时间:2024-04-19 15:20:31  作者:冷意横空
  “唔……没……”
  禤翰言大睁着眼。
  什么药?他没吃过药!
  不对——禤翰言猛然想起,睡前的安神饮品、温热的茶,还有趁手的零食……一切都连了起来。
  望着他惨白的脸色,聂来笑容扩大,像恶作剧成功的孩童,为自己的杰作而沾沾自喜。
  “想起来了吗?真聪明,不愧是我们小禤老师。”
  “药量不会很足,起效会很慢,也好——这部剧,作为我和你的定情信物,不应该被毁掉。”
  “什……你……”什么狗屁的定情信物!禤翰言几乎要破口大骂了,可惜嘴巴不能张开太久,津液不受控制,对比神色冷静的聂来,彻底处在下风。

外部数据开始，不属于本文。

/-- Are the slots a free consecutive run of one lent region? -/
def State.slotsFree (s : State) (l : List Nat) : Bool :=
  match l with
  | [] => false
  | a :: _ =>
    let reg := Tab.get s.host.pool {} (a / 2 ^ 24)
    l == (List.range l.length).map (fun i => a + i) && reg.state == 1 && decide (a % 2 ^ 24 + l.length ≤ reg.slots) &&
      l.all (fun k => !reg.used.elem k)

/-- R185: off-loading is on, the allocated share has reached the watermark, or is still above two points below it while a run goes on, and the
page is the first in order. -/
def execOffloadStart (page : Nat) (i : OffIn) (s : State) : Out :=
  commit s (fun s =>
    match s.pageAt page with
    | none => s
    | some p =>
      let mark := s.obj (objKey 0x2400 6)
      let share := s.keeper.hbm.allocated * 100
      let due := if s.keeper.offRun then decide ((mark - 2) * s.keeper.hbm.total < share) else decide (mark * s.keeper.hbm.total ≤ share)
      let first := (s.allPages.filter s.offloadable).all (fun x => x.base == p.base || offBefore p x)
      if s.obj (objKey 0x2400 7) = 1 ∧ due ∧ s.offloadable p ∧ first ∧ s.slotsFree i.slots ∧ i.slots.length = p.frames ∧ s.mayMove 2 3 then
        ({ s with keeper := { s.keeper with offRun := true } }).beginOffload p (i.slots.headD 0) i.bad
      else s)

/-- R185, R186: kind 1, off-load now: eligible pages, while host slots are free. -/
def execHintOffloadNow (q : QueueId) (x : OffHint) (s : State) : Out :=
  commit s (hint q x.n 1 (fun s _ p =>
    if s.obj (objKey 0x2400 7) = 1 ∧ s.offloadable p ∧ s.mayMove 2 3 then
      (match s.pickSlots p.frames with
        | some f => s.beginOffload p f x.bad
        | none => s)
    else s))

/-- The off-loads that waited for host memory start, of pages that may still go. -/
def State.pumpOffloads (s : State) : State :=
  let l := s.keeper.offWaits
  ({ s with keeper := { s.keeper with offWaits := [] } } : State).forAll l (fun s b =>
    match s.pageAt b with
    | some p =>
      if s.offloadable p ∧ s.mayMove 2 3 then
        (match s.pickSlots p.frames with
          | some f => s.beginOffload p f []
          | none => s)
      else s
    | none => s)

/-- R176: kind 2, the order key of class A and K pages. -/
def execHintSetOkey (q : QueueId) (n : Nat) (s : State) : Out :=
  commit s (hint q n 2 (fun s d p => s.setPage { p with okey := d.f 28 4 }))

/-- R189: kind 3, the cursor touches the pages of its range. -/
def execHintCursor (q : QueueId) (n : Nat) (s : State) : Out :=
  commit s (hint q n 3 (fun s _ p => if p.cls = 2 ∨ p.cls = 3 then s.prefetchBelow p.ctx p.okey s.keeper.pages.length else s))

/-- 2400:0E: MiB off-loaded. -/
def State.countOff (s : State) : State :=
  s.setObj (objKey 0x2400 0x0E) (mib ((s.allPages.filter (fun p => p.loc == 3)).foldl (fun n p => n + p.frames) 0))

  禤翰言不愿再听,小腿蓄力,想将人踢开,余光无意间扫到黑色的四方体,他一惊——拍摄还没结束!
  清场清得很干净,四周昏暗,没有第三个人。
  不过……
  镜头还在兢兢业业工作,无数双眼睛在屏幕之后,记录着他们的一举一动。
  工作人员可能会看见他现在的样子,满面通红、双眼迷离的模样,着实没有说服力。视频或是照片一旦流出,没人会在意真相:一个平平无奇的几线配角,和一个实力强劲的影帝,谁故意发的新闻,谁蹭谁的热度,“一目了然”。
  禤翰言看向上方,坚实的躯体带来庞大的阴影,见他表情有变,知道他明白其中关窍,露出森白的牙。
  “唔……哼嗯……”湿热的舌头又钻进来,霸占了唇舌。
  恍惚间,他看见那截红绳,飘飘忽忽地悬在半空。
  他伸手去抓,指节在触上那一刻,被一只大手禁锢,不容拒绝地拦下来。
  红绳飘忽一下,不见了。
  “呜嗯……”视野再度变暗,下身一痛,从未开发过的甬道被强行破开,嘴唇被含住,哭叫淹没在咕叽咕叽的水声和若有似无的呻吟里。
  床被以外都被黑暗笼罩,外人只能通过远程收音听见模糊的响动,被子高高拱起一道弧度,狠狠砸了回去。
  所有人都听见了那声骤然拉断的呜咽,凄切而绮丽。一方困死另一方,被盯上的猎物兀自挣扎着,不时反击,没有放弃希望。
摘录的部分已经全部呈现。